Humans have extensive social pair bonding across genders and age categories, probably more than any other species. Humans have both social and sexual pair bonds, and the two are not necessarily connected. We can have social pair bonds with our relatives[v] and our closest friends, they can be with same-sex individuals or different sex individuals, same-age or different ages. Humans are also unique in having sexual pair bonds both heterosexually and homosexually[vi]. Our sexual pair bonding, like our sexual activity, is not limited to reproduction
Pair bonds, both social and sexual, in humans are part of complex social networks that emerged as a core pattern in human evolution. Pair bonds can involve sexual relationships (and in a cultural sense, romantic attachments) and are probably involved in what most people experience when they think of romantic love. But pair bonds are not the same as marriage and they are not necessarily connected to monogamy or a particular sexual orientation. But they are an important part of being human.

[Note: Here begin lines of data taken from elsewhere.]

/-- For every engine instruction of the run or the precise datapath that slot k of CE_e issues in an activation of the other
datapath: the next state sets CE.STAT.DPVIOL and asserts the engine's source EV_(8e+6), of class U, in the Weir; every
register, accumulator, pointer and the status register of the bank, every other slot, the memory (but for the words of
the speed task, which an entry to SafeOff or Recovery may write) and the engines keep their values, and the program
offset moves past the instruction. -/
def Obligations.WrongDatapathIsNotPerformed : Prop :=
  (∀ (i : Instr) (e : Fin 16) (k : Nat) (s : State),
    (runEngine i = some e ∧ s.wrongPath e k pathRun = true ∨ preciseEngine i = some e ∧ s.wrongPath e k pathPrecise = true) →
    ∃ t, exec i s = .next t ∧
      t = s.performed e k (fun u => (u.put (F.CE_STAT_DPVIOL e) 1).assertEv (evAxis e 6)) ∧
      t.bank e k = (s.bank e k).next.loopPass (s.bank e k).pc 2 ∧
      (t.bank e k).x = (s.bank e k).x ∧ (t.bank e k).a = (s.bank e k).a ∧ (t.bank e k).e = (s.bank e k).e ∧
      (t.bank e k).p = (s.bank e k).p ∧ (t.bank e k).sr = (s.bank e k).sr ∧
      (∀ j, j ≠ slotKey e k → t.slot j = s.slot j) ∧ s.keepsMemory t ∧ t.engines = s.engines) ∧
    ∀ e : Fin 16, State.reset.srcClass (evAxis e 6) = classU

/-- When slot k of CE_e issues an undefined encoding, a hardware loop of 0 passes, or a scan of 0 or of more than 4096
elements, or misuses a stack (a ninth nested CALL, a RET with none, a third nested loop): the next state sets
CE.STAT.STKERR for the misuse alone, asserts the class U source EV_(8e+6), and ends the activation with both stacks
empty; the registers, accumulators, pointers, status register and memory (but for the words of the speed task) keep
their values. -/
def Obligations.MisuseEndsTheActivation : Prop :=
  (∀ (i : Instr) (e : Fin 16) (k : Fin 8) (s : State), s.performs e k pathBoth = true →
    (∀ (undefined misused : Prop) [Decidable misused],
      (undefined ↔ i = .illegalInstruction e ∨ (∃ l, i = .loop_ e (.imm 0) l) ∨
        ∃ d x p n ecc m, (i = .maxi e d x p n ecc m ∨ i = .mini e d x p n ecc m) ∧ (n = 0 ∨ 4096 < n)) →
      (misused ↔ (∃ l, i = .call_ e l ∧ 8 ≤ (s.bank e k).ret.length) ∨ (i = .ret_ e ∧ (s.bank e k).ret = []) ∨
        ∃ n l, i = .loop_ e n l ∧ n ≠ .imm 0 ∧ 2 ≤ (s.bank e k).loops.length) → undefined ∨ misused →
    ∃ t, exec i s = .next t ∧
      t = s.performed e k (fun u => (if misused then u.put (F.CE_STAT_STKERR e) 1 else u).illegal e k) ∧
      (t.engine e).active.testBit k = false ∧ (t.bank e k).ret = [] ∧ (t.bank e k).loops = [] ∧
      (t.bank e k).x = (s.bank e k).x ∧ (t.bank e k).a = (s.bank e k).a ∧ (t.bank e k).e = (s.bank e k).e ∧
      (t.bank e k).p = (s.bank e k).p ∧ (t.bank e k).pbase = (s.bank e k).pbase ∧ (t.bank e k).plen = (s.bank e k).plen ∧
      (t.bank e k).sr = (s.bank e k).sr ∧ s.keepsMemory t)) ∧
    ∀ e : Fin 16, State.reset.srcClass (evAxis e 6) = classU

/-- For VMAC, VMSU, VMACX, MACL and VSUM over a0 to a3, and PMAC, PMSU and PADD over e0 and e1: the accumulator takes the
exact sum where it lies within 40 or 56 bits and else the full-scale value of its sign; the other accumulators, the
registers, the engines and the memory (but for the words of the speed task) stay; when a sum saturates, CE.STAT.ACCSAT
of the engine is set and its source EV_(8e+5), of class C, asserted; the instruction completes and the program offset
moves on. -/
def Obligations.AccumulatorsSaturate : Prop :=
  let run := fun (i : Instr) (e : Fin 16) (k : Nat) (s : State) (l : List Nat) (x : Nat → Int) =>
    ∃ t, exec i s = .next t ∧ (∀ j ∈ l, ((t.bank e k).acc j).toInt = fullScale 40 (x j)) ∧
      (∀ j, j ∉ l → (t.bank e k).acc j = (s.bank e k).acc j) ∧ (t.bank e k).x = (s.bank e k).x ∧
      t.engines = s.engines ∧ s.keepsMemory t ∧
      ∃ b : Slot, t = s.performed e k (fun u => if l.all (fun j => x j == fullScale 40 (x j)) then u.setBank e k b
        else ((u.setBank e k b).put (F.CE_STAT_ACCSAT e) 1).assertEv (evAxis e 5))
  let precise := fun (i : Instr) (e : Fin 16) (k : Nat) (s : State) (j : Nat) (x : Int) =>
    ∃ t, exec i s = .next t ∧ ((t.bank e k).pacc j).toInt = fullScale 56 x ∧
      (∀ m, m ≠ j → (t.bank e k).pacc m = (s.bank e k).pacc m) ∧ (t.bank e k).x = (s.bank e k).x ∧
      t.engines = s.engines ∧ s.keepsMemory t ∧
      ∃ b : Slot, t = s.performed e k (fun u => if x == fullScale 56 x then u.setBank e k b
        else ((u.setBank e k b).put (F.CE_STAT_ACCSAT e) 1).assertEv (evAxis e 5))
  (∀ (e : Fin 16) (k : Nat) (s : State), s.performs e k pathRun = true →
    (∀ f g : Fin 8,
      run (.vmac e f g) e k s [0, 1, 2, 3] (fun j => ((s.bank e k).acc j).toInt +
        lane ((s.bank e k).pair f) j * lane ((s.bank e k).pair g) j) ∧
      run (.vmsu e f g) e k s [0, 1, 2, 3] (fun j => ((s.bank e k).acc j).toInt -
        lane ((s.bank e k).pair f) j * lane ((s.bank e k).pair g) j) ∧
      run (.vmacx e f g) e k s [0, 1, 2, 3] (fun j => ((s.bank e k).acc j).toInt +
        lane ((s.bank e k).pair f) j * lane ((s.bank e k).pair g) ([1, 0, 3, 2].getD j 0))) ∧
    (∀ (c : Fin 4) (a b : Fin 16) (ah bh : Bool),
      run (.macl e c a ah b bh) e k s [c.val] (fun j => ((s.bank e k).acc j).toInt +
        half ((s.bank e k).xr a) ah * half ((s.bank e k).xr b) bh)) ∧
    run (.vsum e) e k s [0] (fun _ => ((s.bank e k).acc 0).toInt + ((s.bank e k).acc 1).toInt +
      ((s.bank e k).acc 2).toInt + ((s.bank e k).acc 3).toInt)) ∧
  (∀ (e : Fin 16) (k : Nat) (s : State), s.performs e k pathPrecise = true →
    (∀ (c : Fin 2) (a b : Fin 16),
      precise (.pmac e c a b) e k s c (((s.bank e k).pacc c).toInt + low24 ((s.bank e k).xr a) * low24 ((s.bank e k).xr b)) ∧
      precise (.pmsu e c a b) e k s c (((s.bank e k).pacc c).toInt - low24 ((s.bank e k).xr a) * low24 ((s.bank e k).xr b))) ∧
    precise (.padd e) e k s 0 (((s.bank e k).pacc 0).toInt + ((s.bank e k).pacc 1).toInt)) ∧
  ∀ e : Fin 16, State.reset.srcClass (evAxis e 5) = classC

Love is not a thing or a pattern. It is simply a word that we use to gloss over the amazingly diverse, complex, and even messy, realities of human relationships. And as always, being human is much more interesting than that.
[i] Walter Goldschmidt (2005) The Bridge to Humanity: How Affect Hunger Trumps the Selfish Gene Oxford University Press
[ii] This notion is increasingly popular in studies of human evolution. For an overview of these ideas see Fuentes, A. (2009) Evolution of Human Behavior, Oxford University Press.
[iii] For recent versions of this approach see Chapais, B. (2008) Primeval kinship: how pair-bonding gave birth to human society. Harvard University Press, and Lovejoy, O. (2009) Reexamining human origins in light of Ardipithecus ramidus. Science 326:108-115
[iv] These facets of relationships and sex are covered in an extended format in the fascinating book”Sex at Dawn” (Ryan, C. and Jetha, C. (2010) Sex at Dawn: The Prehistoric Origins of Modern Sexuality. New York, Harper Books).
[v] However, just being a relative does not automatically generate a pair bond.
[vi] See Fuentes, A. (2012) Race, monogamy, and other lies they told you: busting myths in human nature (UC Press) for an overview of data and perspectives n this topic.